I’ve been fretting for over a year about buying a boat down on Prince of Wales, and I’m finally going down to look at it when I get back to Juneau. This will involve a flight from Juneau to Ketchikan, a ferry ride of 3 hours from Ketchikan to Hollis on Prince of Wales, then a several hour drive to Whale Pass…unless the road isn’t open, by which we’ll then have to try to take a boat over from Coffman Cove.

We’re finally at least breaking even in our fish business. We’ve been fishing with another family near Juneau, selling their fish into our markets while they continue selling into theirs. We have virtually no competition amongst ourselves – in fact, if someone approaches me who would be better served by my quasi-partner, then I send those folks to him, and vice versa.

However, it seems this is not enough anymore. Having trolled those 5 years, only after I quit did I realize how important it was to be out in a boat, anchored up in some small cove, cooking some deer stew on the stove and listening to the weather. Or maybe riding out a gale. Solitude and the ocean are two things you can’t find in many other places. Even fishing the gillnet fishery with my friend is just not the same. I’m not sure why. Maybe it’s the other boats nearby. Maybe it’s the gear and how we’re fishing a net instead of hook and line. Who knows.
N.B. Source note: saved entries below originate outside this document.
-- ==== Sys2Proof/Certificates/Slice0/Obligations.lean ====
section
/-! DEFINITION. The statements about the part, in the order of OBLIGATIONS.json. -/

open Sys2Proof Sys2Proof.Machine Sys2Proof.Safety

/-! ### The step -/

/-- A step takes the command at the front of the queue and runs it with the queue's rest; on an empty queue
the part idles. The queue of waiting commands and the idle step are the model's choice (log entry 1). -/
def Obligations.StepTakesTheFrontCommand : Prop :=
  (∀ (c : Instr) (s : State), step { s with pending := c :: s.pending } = exec c s) ∧
    ∀ s : State, s.pending = [] → step s = .next s

/-- Every command answers a next state in every state. That there is a queue of waiting commands, and that a
command leaves it alone, is the model's choice (log entry 1). -/
def Obligations.EveryCommandCompletes : Prop :=
  ∀ (c : Instr) (s : State), ∃ t, exec c s = .next t ∧ t.pending = s.pending

/-! ### The Window Decoder -/

/-- The class of an aligned request, with its position and role: RING in the window that holds its bytes, and
otherwise NOTICE-RETURN or PASS (R4, R5, R6). -/
def Obligations.DecoderClassifiesRequests : Prop :=
  ∀ (s : State) (a : Addr) (n : Nat) (i : InitiatorId), Consistent s → WindowsApart s →
    a.toNat % 8 = 0 → a.toNat % 64 + 8 * n ≤ 64 → 1 ≤ n →
    (∀ r d, s.window r = some d → (∃ b, a.toNat ≤ b ∧ b < a.toNat + 8 * n ∧ inWindow d b) →
      ∃ x : SectorNo, x.val = (a.toNat - d.base.toNat) / d.sectorSize ∧ x.val < d.sectorCount ∧
        s.classify a n i = .ring r x ((a.toNat - d.base.toNat) % d.sectorSize / 8)
          (if i = d.producer then .producer else if i = d.consumer then .consumer
            else if d.monitors.getLsbD i.toNat then .monitor else .other)) ∧
    ((∀ r d b, s.window r = some d → a.toNat ≤ b → b < a.toNat + 8 * n → ¬ inWindow d b) →
      ((s.notices.enabled = true ∧ ∃ k, k < n ∧ a.toNat + 8 * k = s.notices.returnAddress.toNat) →
        s.classify a n i = .noticeReturn) ∧
      (¬ (s.notices.enabled = true ∧ ∃ k, k < n ∧ a.toNat + 8 * k = s.notices.returnAddress.toNat) →
        s.classify a n i = .pass))

/-! ### Writes -/

/-- A request that is not word-aligned or that crosses a line is answered FAULT ALIGN, counted under ALIGN
alone (R158). -/
def Obligations.MisalignedRequestsFault : Prop :=
  ∀ s : State, s.lrstn = false →
    (∀ q : WriteRequest,
      ¬ (q.address.toNat % 8 = 0 ∧ q.address.toNat % 64 + 8 * (q.rest.length + 1) ≤ 64) →
      exec (.writeArrival q) s = .next { s with
        hostResponse := some (.fault .align)
        events := { s.events with counters := { s.events.counters with
          faults := s.events.counters.faults.set 1 (satSucc s.events.counters.faults[1]) } } }) ∧
    (∀ k : ReadRequest,
      ¬ (k.address.toNat % 8 = 0 ∧ k.address.toNat % 64 + 8 * (k.countCode.toNat + 1) ≤ 64) →
      exec (.readArrival k) s = .next { s with
        hostResponse := some (.fault .align)
        events := { s.events with counters := { s.events.counters with
          faults := s.events.counters.faults.set 1 (satSucc s.events.counters.faults[1]) } } })

/-- A PASS write that finds room joins the tail and is answered ACCEPT; each read entry of its line counts it,
becomes stale or is counted afresh, by its state (R77, R80, R99, R161). -/
def Obligations.PassWriteJoinsTheQueue : Prop :=
  ∀ (s : State) (q : WriteRequest) (e : QueueEntry),
    e = { address := q.address, words := q.first :: q.rest, kind := .pass, attempts := 0 } →
    writeOf s q .pass → s.pwq.length < 32 →
    exec (.writeArrival q) s = .next { accepted s with
      pwq := s.pwq ++ [e]
      headIssue := if s.pwq = [] then .waiting else s.headIssue
      reads := s.reads.map fun x =>
        if lineOf x.request.address = lineOf q.address then
          match x.phase with
          | .queued _ => { x with counted := x.counted ++ [s.pwq.length] }
          | .issued _ => { x with phase := .issued true }
          | .complete _ _ => { x with
              phase := .queued none
              attempts := 0
              counted := lineHits (lineOf x.request.address) (s.pwq ++ [e]) }
        else x }

/-- A NOTICE-RETURN write joins the queue as a PASS write; its full-mask word at the return index address moves
R where it is no further from R than Wd is, and sets NOTICE_INDEX_BAD otherwise; a partial-mask word is not
snooped (R81, R82, R140). -/
def Obligations.ReturnWriteIsSnooped : Prop :=
  ∀ (s : State) (q : WriteRequest) (k : Nat) (x : WriteWord) (e : QueueEntry) (v : BitVec 16),
    e = { address := q.address, words := q.first :: q.rest, kind := .pass, attempts := 0 } →
    writeOf s q .noticeReturn → s.pwq.length < 32 →
    (q.first :: q.rest)[k]? = some x → q.address.toNat + 8 * k = s.notices.returnAddress.toNat →
    v = x.data.setWidth 16 →
    (x.mask = 0xFF → (v - s.notices.r).toNat ≤ (s.notices.wd - s.notices.r).toNat →
      exec (.writeArrival q) s =
        .next (({ accepted s with notices := { s.notices with r := v } } : State).enqueue e)) ∧
    (x.mask = 0xFF → (s.notices.wd - s.notices.r).toNat < (v - s.notices.r).toNat →
      exec (.writeArrival q) s =
        .next (({ accepted s with events := { (accepted s).events with
          flags := s.events.flags ||| 0x20 } } : State).enqueue e)) ∧
    (x.mask ≠ 0xFF → exec (.writeArrival q) s = .next ((accepted s).enqueue e))

/-- A write that is to be queued and finds 32 entries is answered RETRY and counted as full, and leaves no other
trace (R12, R18, R36, R77). -/
def Obligations.FullQueueAnswersRetry : Prop :=
  ∀ (s : State) (q : WriteRequest), 32 ≤ s.pwq.length →
    (writeOf s q .pass ∨ writeOf s q .noticeReturn ∨
      (∃ r i w, writeOf s q (.ring r i w .producer) ∧ serves s r ∧ i = (s.ring r).fillPointer ∧
        passesHeaderChecks (s.cfg r) w q ∧
        ((s.ring r).fillState = .opened ∨
          ((s.ring r).fillState = .idle ∧ (s.ring r).lifecycle = .active ∧ (s.record r i).state = .free))) ∨
      (∃ r i, writeOf s q (.ring r i 0 .consumer) ∧ serves s r ∧ q.rest = [] ∧ q.first.mask = 0xFF ∧
        (s.record r i).state = .ready)) →
    exec (.writeArrival q) s = .next { s with
      hostResponse := some .retry
      events := { s.events with counters := { s.events.counters with
        queueFull := satSucc s.events.counters.queueFull } } }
So, I may turn back to trolling. This time, I’m going in with my eyes wide open for a change. We have ready markets for all our fish, and hopefully have run into every administrative wall and know how to deal with the regulatory BS. Hopefully, we’ll continue breaking even and hopefully have a real boat gain, albeit a much smaller one than the fabulous Dutch Master, which is still fishing near Pelican last time I knew. We’ll see when I get there if it’s everything it seems on paper and in photos, or if live-and-in-person ends up not being what I want.
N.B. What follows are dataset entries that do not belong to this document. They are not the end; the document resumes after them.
@[simp] theorem freeSlot_link_writeSlot (s : State) (tag : BitVec 2) : (s.freeSlot tag).link.writeSlot = (if tag = 0 then .free else s.link.writeSlot) := rfl
@[simp] theorem freeSlot_link_readA (s : State) (tag : BitVec 2) : (s.freeSlot tag).link.readA = (if tag = 1 then .free else s.link.readA) := rfl
@[simp] theorem freeSlot_link_readB (s : State) (tag : BitVec 2) : (s.freeSlot tag).link.readB = (if tag = 2 then .free else s.link.readB) := rfl
@[simp] theorem freeSlot_link_next (s : State) (tag : BitVec 2) : (s.freeSlot tag).link.next = s.link.next := rfl
@[simp] theorem freeSlot_link_budget (s : State) (tag : BitVec 2) : (s.freeSlot tag).link.budget = s.link.budget := rfl
@[simp] theorem freeSlot_link_backoff (s : State) (tag : BitVec 2) : (s.freeSlot tag).link.backoff = s.link.backoff := rfl
@[simp] theorem freeSlot_link_request (s : State) (tag : BitVec 2) : (s.freeSlot tag).link.request = s.link.request := rfl

@[simp] theorem loadResult_port_address (s : State) (code : Byte) (n : BitVec 4) (v : Verdict) : (s.loadResult code n v).port.address = s.port.address := rfl
@[simp] theorem loadResult_port_transaction (s : State) (code : Byte) (n : BitVec 4) (v : Verdict) : (s.loadResult code n v).port.transaction = s.port.transaction := rfl
@[simp] theorem loadResult_port_outOfWindow (s : State) (code : Byte) (n : BitVec 4) (v : Verdict) : (s.loadResult code n v).port.outOfWindow = s.port.outOfWindow := rfl
@[simp] theorem loadResult_port_offset (s : State) (code : Byte) (n : BitVec 4) (v : Verdict) : (s.loadResult code n v).port.offset = s.port.offset := rfl
@[simp] theorem loadResult_port_staging (s : State) (code : Byte) (n : BitVec 4) (v : Verdict) : (s.loadResult code n v).port.staging = none := rfl
@[simp] theorem loadResult_port_holding (s : State) (code : Byte) (n : BitVec 4) (v : Verdict) : (s.loadResult code n v).port.holding = s.port.holding := rfl
@[simp] theorem loadResult_port_inspectSelect (s : State) (code : Byte) (n : BitVec 4) (v : Verdict) : (s.loadResult code n v).port.inspectSelect = s.port.inspectSelect := rfl
@[simp] theorem loadResult_port_snapshot (s : State) (code : Byte) (n : BitVec 4) (v : Verdict) : (s.loadResult code n v).port.snapshot = s.port.snapshot := rfl
@[simp] theorem loadResult_port_configLocked (s : State) (code : Byte) (n : BitVec 4) (v : Verdict) : (s.loadResult code n v).port.configLocked = s.port.configLocked := rfl
@[simp] theorem loadResult_port_result (s : State) (code : Byte) (n : BitVec 4) (v : Verdict) : (s.loadResult code n v).port.result = { ring := n, code := code, verdict := v } := rfl
@[simp] theorem loadResult_port_commandRing (s : State) (code : Byte) (n : BitVec 4) (v : Verdict) : (s.loadResult code n v).port.commandRing = n := rfl
@[simp] theorem loadResult_port_acked (s : State) (code : Byte) (n : BitVec 4) (v : Verdict) : (s.loadResult code n v).port.acked = s.port.acked := rfl
@[simp] theorem loadResult_port_sent (s : State) (code : Byte) (n : BitVec 4) (v : Verdict) : (s.loadResult code n v).port.sent = s.port.sent := rfl

@[simp] theorem pastByte_port_address (s : State) (o : BitVec 16) : (s.pastByte o).port.address = s.port.address := rfl
@[simp] theorem pastByte_port_transaction (s : State) (o : BitVec 16) : (s.pastByte o).port.transaction = s.port.transaction := rfl
@[simp] theorem pastByte_port_outOfWindow (s : State) (o : BitVec 16) : (s.pastByte o).port.outOfWindow = s.port.outOfWindow := rfl
@[simp] theorem pastByte_port_offset (s : State) (o : BitVec 16) : (s.pastByte o).port.offset = (if s.port.offset = o then advanceOffset o else s.port.offset) := rfl
@[simp] theorem pastByte_port_staging (s : State) (o : BitVec 16) : (s.pastByte o).port.staging = s.port.staging := rfl
@[simp] theorem pastByte_port_holding (s : State) (o : BitVec 16) : (s.pastByte o).port.holding = s.port.holding := rfl
@[simp] theorem pastByte_port_inspectSelect (s : State) (o : BitVec 16) : (s.pastByte o).port.inspectSelect = s.port.inspectSelect := rfl
@[simp] theorem pastByte_port_snapshot (s : State) (o : BitVec 16) : (s.pastByte o).port.snapshot = s.port.snapshot := rfl
@[simp] theorem pastByte_port_configLocked (s : State) (o : BitVec 16) : (s.pastByte o).port.configLocked = s.port.configLocked := rfl
@[simp] theorem pastByte_port_result (s : State) (o : BitVec 16) : (s.pastByte o).port.result = s.port.result := rfl
@[simp] theorem pastByte_port_commandRing (s : State) (o : BitVec 16) : (s.pastByte o).port.commandRing = s.port.commandRing := rfl
@[simp] theorem pastByte_port_acked (s : State) (o : BitVec 16) : (s.pastByte o).port.acked = true := rfl
@[simp] theorem pastByte_port_sent (s : State) (o : BitVec 16) : (s.pastByte o).port.sent = s.port.sent := rfl

@[simp] theorem pastRead_port_address (s : State) (o : BitVec 16) (a : Bool) : (s.pastRead o a).port.address = s.port.address := rfl
@[simp] theorem pastRead_port_transaction (s : State) (o : BitVec 16) (a : Bool) : (s.pastRead o a).port.transaction = (if a then s.port.transaction else .idle) := rfl
@[simp] theorem pastRead_port_outOfWindow (s : State) (o : BitVec 16) (a : Bool) : (s.pastRead o a).port.outOfWindow = s.port.outOfWindow := rfl
@[simp] theorem pastRead_port_offset (s : State) (o : BitVec 16) (a : Bool) : (s.pastRead o a).port.offset = (if s.port.offset = o then advanceOffset o else s.port.offset) := rfl
@[simp] theorem pastRead_port_staging (s : State) (o : BitVec 16) (a : Bool) : (s.pastRead o a).port.staging = s.port.staging := rfl
@[simp] theorem pastRead_port_holding (s : State) (o : BitVec 16) (a : Bool) : (s.pastRead o a).port.holding = s.port.holding := rfl
@[simp] theorem pastRead_port_inspectSelect (s : State) (o : BitVec 16) (a : Bool) : (s.pastRead o a).port.inspectSelect = s.port.inspectSelect := rfl
@[simp] theorem pastRead_port_snapshot (s : State) (o : BitVec 16) (a : Bool) : (s.pastRead o a).port.snapshot = s.port.snapshot := rfl
@[simp] theorem pastRead_port_configLocked (s : State) (o : BitVec 16) (a : Bool) : (s.pastRead o a).port.configLocked = s.port.configLocked := rfl
@[simp] theorem pastRead_port_result (s : State) (o : BitVec 16) (a : Bool) : (s.pastRead o a).port.result = s.port.result := rfl
@[simp] theorem pastRead_port_commandRing (s : State) (o : BitVec 16) (a : Bool) : (s.pastRead o a).port.commandRing = s.port.commandRing := rfl
@[simp] theorem pastRead_port_acked (s : State) (o : BitVec 16) (a : Bool) : (s.pastRead o a).port.acked = s.port.acked := rfl
@[simp] theorem pastRead_port_sent (s : State) (o : BitVec 16) (a : Bool) : (s.pastRead o a).port.sent = s.port.sent := rfl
After losing so much, like everyone else, in the stock market, I’m ready to invest likely as losing an investment, but one that at least I can touch and enjoy.

Minus 40 and clear

Springtime here, and still -40 at night. Daytime it has been up into the high minus 20’s. The weather is clear and sunny, though, and the sun certainly makes things at least seem warmer. Just stood out in -40 for a nearly two hours helping to fuel, and glad I brought up my pac mits this time, as the hands and the face are the two things that get cold first. Feet will too if you don’t have bunny boots.

After a winter here, I have the wardrobe down now for keeping warm. I layer long johns, fleece pants, t-shirt, turtlneck, fleece jacket that zips up like a turtleneck, then put my uninsulated coveralls on, then my arctic jacket. I have a hat face mask that was open from the top of the eye brows to my nose. I sewed up the hat at the bridge of my nose to make into a gangster mask, and that makes the hat alot warmer. Then I put ski goggles on and my hard hat with hearing protection muffs down over my ears, and my pac mittens and bunny boots with one pair of heavy socks. So far, that is doing the trick to keep me warm.
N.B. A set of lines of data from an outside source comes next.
-- ==== Sys2Proof/Laws/Outcomes.lean ====
section
/-! SUPPORT. What the shared operations of the notices, the ways to OFF, the departures and the closes give, in
the terms of the statements (Safety.lean): one equation for each. -/

namespace Sys2Proof.Laws

open Sys2Proof.Machine Sys2Proof.Safety

theorem setRing_eq (s : State) (r : RingNo) (x : RingState) : s.setRing r x = withRing s r x := rfl

theorem setRecord_eq (s : State) (r : RingNo) (i : SectorNo) (x : SectorRecord) :
    s.setRecord r i x = withRecord s r i x := rfl

/-! ### withRing and withRecord, field by field -/

@[simp] theorem withRing_pending (s : State) (r : RingNo) (x : RingState) :
    (withRing s r x).pending = s.pending := rfl
@[simp] theorem withRing_orderChoice (s : State) (r : RingNo) (x : RingState) :
    (withRing s r x).orderChoice = s.orderChoice := rfl
@[simp] theorem withRing_porstn (s : State) (r : RingNo) (x : RingState) : (withRing s r x).porstn = s.porstn := rfl
@[simp] theorem withRing_lrstn (s : State) (r : RingNo) (x : RingState) : (withRing s r x).lrstn = s.lrstn := rfl
@[simp] theorem withRing_hostResponse (s : State) (r : RingNo) (x : RingState) :
    (withRing s r x).hostResponse = s.hostResponse := rfl
@[simp] theorem withRing_decode (s : State) (r : RingNo) (x : RingState) : (withRing s r x).decode = s.decode := rfl
@[simp] theorem withRing_config (s : State) (r : RingNo) (x : RingState) : (withRing s r x).config = s.config := rfl
@[simp] theorem withRing_sectors (s : State) (r : RingNo) (x : RingState) :
    (withRing s r x).sectors = s.sectors := rfl
@[simp] theorem withRing_pwq (s : State) (r : RingNo) (x : RingState) : (withRing s r x).pwq = s.pwq := rfl
@[simp] theorem withRing_headIssue (s : State) (r : RingNo) (x : RingState) :
    (withRing s r x).headIssue = s.headIssue := rfl
@[simp] theorem withRing_reads (s : State) (r : RingNo) (x : RingState) : (withRing s r x).reads = s.reads := rfl
@[simp] theorem withRing_discardTime (s : State) (r : RingNo) (x : RingState) :
    (withRing s r x).discardTime = s.discardTime := rfl
@[simp] theorem withRing_notices (s : State) (r : RingNo) (x : RingState) :
    (withRing s r x).notices = s.notices := rfl
@[simp] theorem withRing_link (s : State) (r : RingNo) (x : RingState) : (withRing s r x).link = s.link := rfl
@[simp] theorem withRing_events (s : State) (r : RingNo) (x : RingState) : (withRing s r x).events = s.events := rfl
@[simp] theorem withRing_timestamp (s : State) (r : RingNo) (x : RingState) :
    (withRing s r x).timestamp = s.timestamp := rfl
@[simp] theorem withRing_port (s : State) (r : RingNo) (x : RingState) : (withRing s r x).port = s.port := rfl
@[simp] theorem withRing_window (s : State) (r r₀ : RingNo) (x : RingState) :
    (withRing s r x).window r₀ = s.window r₀ := rfl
We’re on the east side of the Colville River now, near were the fault line ends on the west side and the river drops into the delta flats. We’re up to about 12 hours of daylight now, and still gaining daylight in a hurry.

Still very little sign of life around. I’ve seen one raven in camp at times. I did see a red fox and some ptarmagin on the drive in from the ice strip we flew into at Sag River on Tuesday.

The two week work hitches seem to be going by faster and faster, but the single week home also goes by faster and faster. Juneau is still getting snow, and so tough on my wife trying just to get in and out of the garage and up and down the driveway and steps without me there to shovel. I fill up our wood bin, which is a fish tote on its side, everytime I leave, but with the long winter, the wood doesn’t last the whole two weeks now, so that’s another chore she has to do to carry the wood in from the woodpile.

Lots of excitement in Juneau. One legislator went to work for the Obama administration. His senate seat is open, and my wife, among 13 others, has put her application in for his seat. If she can get to the interview stage with the governor, I don’t see how she wouldn’t get the seat, even though she is seen by many as a long shot. We shall see.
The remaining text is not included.